● Extracted material:
-- ==== Sys2Proof/Machine/Dispatch.lean ====
section
/-! DEFINITION. The meaning of every command: one arm for each constructor of Instr, in the order of spec/opcode_table.json. -/

namespace Sys2Proof.Machine

/-- The effect of a command on everything but the queue. -/
def exec (i : Instr) (s : State) : Host.Outcome State Fault Refusal :=
  match i with
  | .powerOnReset => Sys2Proof.Machine.execPowerOnReset s
  | .resetPin => Sys2Proof.Machine.execResetPin s
  | .resetRelease => Sys2Proof.Machine.execResetRelease s
  | .encoderPulse => Sys2Proof.Machine.execEncoderPulse s
  | .speedWindowEnd => Sys2Proof.Machine.execSpeedWindowEnd s
  | .runGuardElapsed => Sys2Proof.Machine.execRunGuardElapsed s
  | .idleExpiry => Sys2Proof.Machine.execIdleExpiry s
  | .infeedEyeChange b => Sys2Proof.Machine.execInfeedEyeChange b s
  | .infeedWake => Sys2Proof.Machine.execInfeedWake s
  | .stopChainOpen => Sys2Proof.Machine.execStopChainOpen s
  | .tailFullInputChange b => Sys2Proof.Machine.execTailFullInputChange b s
  | .tailFullAsserted => Sys2Proof.Machine.execTailFullAsserted s
  | .tailFullCleared => Sys2Proof.Machine.execTailFullCleared s
  | .readEyeBlock => Sys2Proof.Machine.execReadEyeBlock s
  | .readEyeClear => Sys2Proof.Machine.execReadEyeClear s
  | .captureCommit => Sys2Proof.Machine.execCaptureCommit s
  | .lengthClamp => Sys2Proof.Machine.execLengthClamp s
  | .clearWaitEnd => Sys2Proof.Machine.execClearWaitEnd s
  | .itemReport p tg pl => Sys2Proof.Machine.execItemReport p tg pl s
  | .idWindowExpiry e => Sys2Proof.Machine.execIdWindowExpiry e s
  | .identifierSilent => Sys2Proof.Machine.execIdentifierSilent s
  | .arming e => Sys2Proof.Machine.execArming e s
  | .fireTarget g => Sys2Proof.Machine.execFireTarget g s
  | .tailArrival e => Sys2Proof.Machine.execTailArrival e s
  | .gateDriveOff g => Sys2Proof.Machine.execGateDriveOff g s
  | .gateCycleEnd g => Sys2Proof.Machine.execGateCycleEnd g s
  | .extendedSwitchChange g sd b => Sys2Proof.Machine.execExtendedSwitchChange g sd b s
  | .actuatorCheckDeadline g => Sys2Proof.Machine.execActuatorCheckDeadline g s
  | .confirmEyeChange d b => Sys2Proof.Machine.execConfirmEyeChange d b s
  | .confirmEyeSighting d => Sys2Proof.Machine.execConfirmEyeSighting d s
  | .confirmEyeClearSettled d => Sys2Proof.Machine.execConfirmEyeClearSettled d s
  | .confirmWindowExpiry d t => Sys2Proof.Machine.execConfirmWindowExpiry d t s
  | .chuteBlock d => Sys2Proof.Machine.execChuteBlock d s
  | .chuteBlockClear d => Sys2Proof.Machine.execChuteBlockClear d s
  | .rackSensorChange d b => Sys2Proof.Machine.execRackSensorChange d b s
  | .rackSensorSettled d => Sys2Proof.Machine.execRackSensorSettled d s
  | .badFrame p l => Sys2Proof.Machine.execBadFrame p l s
  | .frameGapTimeout p => Sys2Proof.Machine.execFrameGapTimeout p s
  | .unknownKind p k tg pl => Sys2Proof.Machine.execUnknownKind p k tg pl s
  | .frameSent p => Sys2Proof.Machine.execFrameSent p s
  | .linkSilence1000 p => Sys2Proof.Machine.execLinkSilence1000 p s
  | .linkLapse p => Sys2Proof.Machine.execLinkLapse p s
  | .destStateRefresh => Sys2Proof.Machine.execDestStateRefresh s
  | .hello p tg pl => Sys2Proof.Machine.execHello p tg pl s
  | .goodbye p tg pl => Sys2Proof.Machine.execGoodbye p tg pl s
  | .claim p tg pl => Sys2Proof.Machine.execClaim p tg pl s
  | .release p tg pl => Sys2Proof.Machine.execRelease p tg pl s
  | .openDest p tg pl => Sys2Proof.Machine.execOpenDest p tg pl s
  | .closeDest p tg pl => Sys2Proof.Machine.execCloseDest p tg pl s
  | .setSlots p tg pl => Sys2Proof.Machine.execSetSlots p tg pl s
  | .clearFull p tg pl => Sys2Proof.Machine.execClearFull p tg pl s
  | .queryDest p tg pl => Sys2Proof.Machine.execQueryDest p tg pl s
  | .forceRelease p tg pl => Sys2Proof.Machine.execForceRelease p tg pl s
  | .writeRoute p tg pl => Sys2Proof.Machine.execWriteRoute p tg pl s
  | .readRoute p tg pl => Sys2Proof.Machine.execReadRoute p tg pl s
  | .setList p tg pl => Sys2Proof.Machine.execSetList p tg pl s
  | .registerPattern p tg pl => Sys2Proof.Machine.execRegisterPattern p tg pl s
  | .dropPattern p tg pl => Sys2Proof.Machine.execDropPattern p tg pl s
  | .clearPatterns p tg pl => Sys2Proof.Machine.execClearPatterns p tg pl s
  | .setBelt p tg pl => Sys2Proof.Machine.execSetBelt p tg pl s
  | .setGate p tg pl => Sys2Proof.Machine.execSetGate p tg pl s
  | .setDest p tg pl => Sys2Proof.Machine.execSetDest p tg pl s
  | .commission p tg pl => Sys2Proof.Machine.execCommission p tg pl s
  | .start p tg pl => Sys2Proof.Machine.execStart p tg pl s
  | .stop p tg pl => Sys2Proof.Machine.execStop p tg pl s
  | .resume p tg pl => Sys2Proof.Machine.execResume p tg pl s
  | .restart p tg pl => Sys2Proof.Machine.execRestart p tg pl s
  | .testFire p tg pl => Sys2Proof.Machine.execTestFire p tg pl s
  | .readTest p tg pl => Sys2Proof.Machine.execReadTest p tg pl s
  | .takeGateOut p tg pl => Sys2Proof.Machine.execTakeGateOut p tg pl s
  | .returnGate p tg pl => Sys2Proof.Machine.execReturnGate p tg pl s
  | .readFault p tg pl => Sys2Proof.Machine.execReadFault p tg pl s
  | .readMap p tg pl => Sys2Proof.Machine.execReadMap p tg pl s
  | .snapshot p tg pl => Sys2Proof.Machine.execSnapshot p tg pl s
  | .snapshotClear p tg pl => Sys2Proof.Machine.execSnapshotClear p tg pl s
  | .readSnapshot p tg pl => Sys2Proof.Machine.execReadSnapshot p tg pl s
  | .readConditions p tg pl => Sys2Proof.Machine.execReadConditions p tg pl s
  | .setEnables p tg pl => Sys2Proof.Machine.execSetEnables p tg pl s
  | .stopChainClose => Sys2Proof.Machine.execStopChainClose s

end Sys2Proof.Machine
end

● Task directions:
The answer must be a verbatim transcription of all the entries.

● Answer below:
-- ==== Sys2Proof/Machine/Dispatch.lean ====
section
/-! DEFINITION. The meaning of every command: one arm for each constructor of Instr, in the order of spec/opcode_table.json. -/

namespace Sys2Proof.Machine

/-- The effect of a command on everything but the queue. -/
def exec (i : Instr) (s : State) : Host.Outcome State Fault Refusal :=
  match i with
  | .powerOnReset => Sys2Proof.Machine.execPowerOnReset s
  | .resetPin => Sys2Proof.Machine.execResetPin s
  | .resetRelease => Sys2Proof.Machine.execResetRelease s
  | .encoderPulse => Sys2Proof.Machine.execEncoderPulse s
  | .speedWindowEnd => Sys2Proof.Machine.execSpeedWindowEnd s
  | .runGuardElapsed => Sys2Proof.Machine.execRunGuardElapsed s
  | .idleExpiry => Sys2Proof.Machine.execIdleExpiry s
  | .infeedEyeChange b => Sys2Proof.Machine.execInfeedEyeChange b s
  | .infeedWake => Sys2Proof.Machine.execInfeedWake s
  | .stopChainOpen => Sys2Proof.Machine.execStopChainOpen s
  | .tailFullInputChange b => Sys2Proof.Machine.execTailFullInputChange b s
  | .tailFullAsserted => Sys2Proof.Machine.execTailFullAsserted s
  | .tailFullCleared => Sys2Proof.Machine.execTailFullCleared s
  | .readEyeBlock => Sys2Proof.Machine.execReadEyeBlock s
  | .readEyeClear => Sys2Proof.Machine.execReadEyeClear s
  | .captureCommit => Sys2Proof.Machine.execCaptureCommit s
  | .lengthClamp => Sys2Proof.Machine.execLengthClamp s
  | .clearWaitEnd => Sys2Proof.Machine.execClearWaitEnd s
  | .itemReport p tg pl => Sys2Proof.Machine.execItemReport p tg pl s
  | .idWindowExpiry e => Sys2Proof.Machine.execIdWindowExpiry e s
  | .identifierSilent => Sys2Proof.Machine.execIdentifierSilent s
  | .arming e => Sys2Proof.Machine.execArming e s
  | .fireTarget g => Sys2Proof.Machine.execFireTarget g s
  | .tailArrival e => Sys2Proof.Machine.execTailArrival e s
  | .gateDriveOff g => Sys2Proof.Machine.execGateDriveOff g s
  | .gateCycleEnd g => Sys2Proof.Machine.execGateCycleEnd g s
  | .extendedSwitchChange g sd b => Sys2Proof.Machine.execExtendedSwitchChange g sd b s
  | .actuatorCheckDeadline g => Sys2Proof.Machine.execActuatorCheckDeadline g s
  | .confirmEyeChange d b => Sys2Proof.Machine.execConfirmEyeChange d b s
  | .confirmEyeSighting d => Sys2Proof.Machine.execConfirmEyeSighting d s
  | .confirmEyeClearSettled d => Sys2Proof.Machine.execConfirmEyeClearSettled d s
  | .confirmWindowExpiry d t => Sys2Proof.Machine.execConfirmWindowExpiry d t s
  | .chuteBlock d => Sys2Proof.Machine.execChuteBlock d s
  | .chuteBlockClear d => Sys2Proof.Machine.execChuteBlockClear d s
  | .rackSensorChange d b => Sys2Proof.Machine.execRackSensorChange d b s
  | .rackSensorSettled d => Sys2Proof.Machine.execRackSensorSettled d s
  | .badFrame p l => Sys2Proof.Machine.execBadFrame p l s
  | .frameGapTimeout p => Sys2Proof.Machine.execFrameGapTimeout p s
  | .unknownKind p k tg pl => Sys2Proof.Machine.execUnknownKind p k tg pl s
  | .frameSent p => Sys2Proof.Machine.execFrameSent p s
  | .linkSilence1000 p => Sys2Proof.Machine.execLinkSilence1000 p s
  | .linkLapse p => Sys2Proof.Machine.execLinkLapse p s
  | .destStateRefresh => Sys2Proof.Machine.execDestStateRefresh s
  | .hello p tg pl => Sys2Proof.Machine.execHello p tg pl s
  | .goodbye p tg pl => Sys2Proof.Machine.execGoodbye p tg pl s
  | .claim p tg pl => Sys2Proof.Machine.execClaim p tg pl s
  | .release p tg pl => Sys2Proof.Machine.execRelease p tg pl s
  | .openDest p tg pl => Sys2Proof.Machine.execOpenDest p tg pl s
  | .closeDest p tg pl => Sys2Proof.Machine.execCloseDest p tg pl s
  | .setSlots p tg pl => Sys2Proof.Machine.execSetSlots p tg pl s
  | .clearFull p tg pl => Sys2Proof.Machine.execClearFull p tg pl s
  | .queryDest p tg pl => Sys2Proof.Machine.execQueryDest p tg pl s
  | .forceRelease p tg pl => Sys2Proof.Machine.execForceRelease p tg pl s
  | .writeRoute p tg pl => Sys2Proof.Machine.execWriteRoute p tg pl s
  | .readRoute p tg pl => Sys2Proof.Machine.execReadRoute p tg pl s
  | .setList p tg pl => Sys2Proof.Machine.execSetList p tg pl s
  | .registerPattern p tg pl => Sys2Proof.Machine.execRegisterPattern p tg pl s
  | .dropPattern p tg pl => Sys2Proof.Machine.execDropPattern p tg pl s
  | .clearPatterns p tg pl => Sys2Proof.Machine.execClearPatterns p tg pl s
  | .setBelt p tg pl => Sys2Proof.Machine.execSetBelt p tg pl s
  | .setGate p tg pl => Sys2Proof.Machine.execSetGate p tg pl s
  | .setDest p tg pl => Sys2Proof.Machine.execSetDest p tg pl s
  | .commission p tg pl => Sys2Proof.Machine.execCommission p tg pl s
  | .start p tg pl => Sys2Proof.Machine.execStart p tg pl s
  | .stop p tg pl => Sys2Proof.Machine.execStop p tg pl s
  | .resume p tg pl => Sys2Proof.Machine.execResume p tg pl s
  | .restart p tg pl => Sys2Proof.Machine.execRestart p tg pl s
  | .testFire p tg pl => Sys2Proof.Machine.execTestFire p tg pl s
  | .readTest p tg pl => Sys2Proof.Machine.execReadTest p tg pl s
  | .takeGateOut p tg pl => Sys2Proof.Machine.execTakeGateOut p tg pl s
  | .returnGate p tg pl => Sys2Proof.Machine.execReturnGate p tg pl s
  | .readFault p tg pl => Sys2Proof.Machine.execReadFault p tg pl s
  | .readMap p tg pl => Sys2Proof.Machine.execReadMap p tg pl s
  | .snapshot p tg pl => Sys2Proof.Machine.execSnapshot p tg pl s
  | .snapshotClear p tg pl => Sys2Proof.Machine.execSnapshotClear p tg pl s
  | .readSnapshot p tg pl => Sys2Proof.Machine.execReadSnapshot p tg pl s
  | .readConditions p tg pl => Sys2Proof.Machine.execReadConditions p tg pl s
  | .setEnables p tg pl => Sys2Proof.Machine.execSetEnables p tg pl s
  | .stopChainClose => Sys2Proof.Machine.execStopChainClose s

end Sys2Proof.Machine
end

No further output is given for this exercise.